You shook your head. "No. Hannibal shut her down before she could pull anything. She was saying some really ugly things about my mom and that's what provoked the argument."
"Was anyone intoxicated?" Detective Greene raised an eyebrow.
You shrugged. "We finished one bottle of wine between the three of us, so maybe a little."
"Is your cousin known to get aggressive while under the influence?"
"She's aggressive when she's stone-cold sober." You admitted, going off-script a little.
"Oh, yes." Detective Greene flipped through some pages. "Her husband said you two don't get along."

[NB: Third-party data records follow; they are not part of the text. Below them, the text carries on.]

-- ==== Sys2Proof/Machine/Fields.lean ====
section
/-! DEFINITION. The fields of the object images, one row of the spec's field maps each (R8): class, word, lowest bit and
width; and the value every image word has after a cold reset. -/

namespace Sys2Proof.Machine

/-- A field of an image: class (Table 2-8), word, lowest bit and width. -/
structure Fld where
  cls : Nat
  word : Nat
  lo : Nat
  width : Nat
  deriving DecidableEq, Repr

/-- The same field `n` words further on, where a map repeats it per word. -/
def Fld.up (f : Fld) (n : Nat) : Fld := { f with word := f.word + n }

/-- The same field `n` bits further up, where a map repeats it within a word. -/
def Fld.at (f : Fld) (n : Nat) : Fld := { f with lo := f.lo + n }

That was undoubtedly the worst way she could have possibly put it. You wanted to tell her that Theresa hated you. That you were her punching bag for years. That you were completely justified in not making an effort to 'get along'. But this wasn't the time or place.
"Have you questioned Gideon?" You asked, feeling frustrated but trying to hide it.
"Yes, actually." Detective Greene nodded. "We haven't eliminated anyone as a suspect and his criminal record is certainly relevant."
"Which part?" You smirk. "The embezzlement or the sexual exploitation of minors?"
Detective Greene let out an exhausted sigh. "Yes, between you and me, it does make more sense that the convicted sex offender would kill his serial adulterer wife. You don’t need to convince me, but I am professionally obligated to do my due diligence."
"Look, I didn't do anything to Theresa." You maintained, leaning back in your chair. "If your instincts are telling you it's Gideon, it's definitely Gideon."
Detective Greene took a deep breath and stood up from her seat. "Thank you for your time, Miss [L/N]. We'll let you get back to your boyfriend after we confirm your alibi with the drug store cashier."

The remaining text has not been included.